| Work required |
What is needed is an exact copy of the lines from the one containing "let s := setAcq" through the last line of the entries below, both included.

──────────

-- ==== Sys2Proof/Machine/Acquire.lean ====
section
/-! DEFINITION. Triggers and acquisition (chapter 10): cistern, trigger unit, records, mask tests and segment trigger outputs. -/

namespace Sys2Proof.Machine

open Sys2Proof

/-! ### Trigger outputs (R302) -/

/-- The level of a TRIGOUT output: active while asserted, by POL active high or active low (R302). -/
def trigLevel (s : State) (t : Nat) (on : Bool) : Bool := on != rdb s (.acqTo t) F.ACQ_TO_CTRL_POL

/-- A TRIGOUT output is asserted, in mode 1 at an instant; an event while it is asserted restarts WIDTH and counts `TO_MERGED` (R302). -/
def trigOutFire (t : Nat) (time : Option Nat) (s : State) : State :=
  let s := if tabGet false s.pin.trigOut t then incSat s (.acqTo t) F.TO_MERGED else s
  emit { s with pin := { s.pin with trigOut := tabPut false s.pin.trigOut t true } } (.trigOut t (trigLevel s t true) time)

/-- The outputs that show segment starts of a site fire at the start of the vector plus DELAY (R302, mode 1). -/
def trigOutSegment (i start : Nat) (s : State) : State :=
  forS (List.range 4) (fun t s =>
    if rd s (.acqTo t) F.ACQ_TO_CTRL_MODE = 1 && rd s (.acqTo t) F.ACQ_TO_CTRL_SITE = i then
      trigOutFire t (some (start / 65536 + rd s (.acqTo t) F.ACQ_TO_DELAY)) s
    else s) s

/-- The outputs that show triggers of a bank's channel fire (R302, mode 2). -/
def trigOutTrigger (b : Nat) (s : State) : State :=
  forS (List.range 4) (fun t s =>
    if rd s (.acqTo t) F.ACQ_TO_CTRL_MODE = 2 && rd s (.acqTo t) F.ACQ_TO_CTRL_BANK = b then trigOutFire t none s else s) s

/-- WIDTH of an asserted output ends (R302). -/
def trigOutEnd (t : Nat) (s : State) : State :=
  if tabGet false s.pin.trigOut t then
    emit { s with pin := { s.pin with trigOut := tabPut false s.pin.trigOut t false } } (.trigOut t (trigLevel s t false) none)
  else s

/-! ### The channel -/

/-- The acquisition channel of a bank. -/
def acqOf (s : State) (b : Nat) : AcqChan := (bankOf s b).acq

/-- Store a channel; `ACQ_C_STAT.BACKLOG` and LOG2D follow it (R297). -/
def setAcq (s : State) (b : Nat) (x : AcqChan) : State :=
  let s := setBank s b { bankOf s b with acq := x }
  wrs s (.bnk b) [(F.ACQ_C_STAT_BACKLOG, x.words.length), (F.ACQ_C_STAT_LOG2D, (x.record.map (·.log2d)).getD 0)]

/-- The state of a channel (Table 10-3). -/
def acqState (s : State) (b : Nat) : Nat := rd s (.bnk b) F.ACQ_C_STAT_STATE

/-- Write the state of a channel. -/
def setAcqState (s : State) (b v : Nat) : State := wr s (.bnk b) F.ACQ_C_STAT_STATE v

/-- The cistern holds 131,072 words. -/
def cisternSize : Nat := 131072

/-- The quota of a record in data words (R294). -/
def slotWords (slot : Nat) : Nat := (2 ^ slot - 1088) / 4

/-- A slot is free for the next record (R296). -/
def slotFree (s : State) (b : Nat) : Bool :=
  let c := (acqOf s b).cfg
  !c.lmode || decide (rd s (.bnk b) F.ACQ_C_WCNT - rd s (.bnk b) F.ACQ_C_RCNT < 2 ^ c.nslot)

/-- Entry into ARMED clears the history (R289); FULL is entered in its place when no slot is free (R296). -/
def enterArmed (b : Nat) (s : State) : State :=
  let s := setAcq s b { acqOf s b with words := [], record := none, since := aonNow s }
  setAcqState s b (if slotFree s b then 1 else 6)

/-- The record stops storing: the writer drains what is left (R292). -/
def endRecord (b : Nat) (s : State) : State := setAcqState s b 3

/-- The factor that falls due by the backlog (R298), as log2: twice or half the present one, with 1,024 words kept since the last change; with 63 log entries in use, 256 for
the rest of the record. -/
def factorDue (x : AcqChan) (r : AcqRec) : Option Nat :=
  let up := decide (98304 ≤ x.words.length) && decide (r.log2d < 8)
  let down := decide (x.words.length ≤ 32768) && decide (0 < r.log2d)
  if (up || down) && decide (1024 ≤ r.kept - r.keptAtChange) && !r.frozen then
    some (if 63 ≤ r.logs.length then 8 else if up then r.log2d + 1 else r.log2d - 1)
  else none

──────────

| Result for this exercise |
  let s := setAcq s b { acqOf s b with words := [], record := none, since := aonNow s }
  setAcqState s b (if slotFree s b then 1 else 6)

/-- The record stops storing: the writer drains what is left (R292). -/
def endRecord (b : Nat) (s : State) : State := setAcqState s b 3

/-- The factor that falls due by the backlog (R298), as log2: twice or half the present one, with 1,024 words kept since the last change; with 63 log entries in use, 256 for
the rest of the record. -/
def factorDue (x : AcqChan) (r : AcqRec) : Option Nat :=
  let up := decide (98304 ≤ x.words.length) && decide (r.log2d < 8)
  let down := decide (x.words.length ≤ 32768) && decide (0 < r.log2d)
  if (up || down) && decide (1024 ≤ r.kept - r.keptAtChange) && !r.frozen then
    some (if 63 ≤ r.logs.length then 8 else if up then r.log2d + 1 else r.log2d - 1)
  else none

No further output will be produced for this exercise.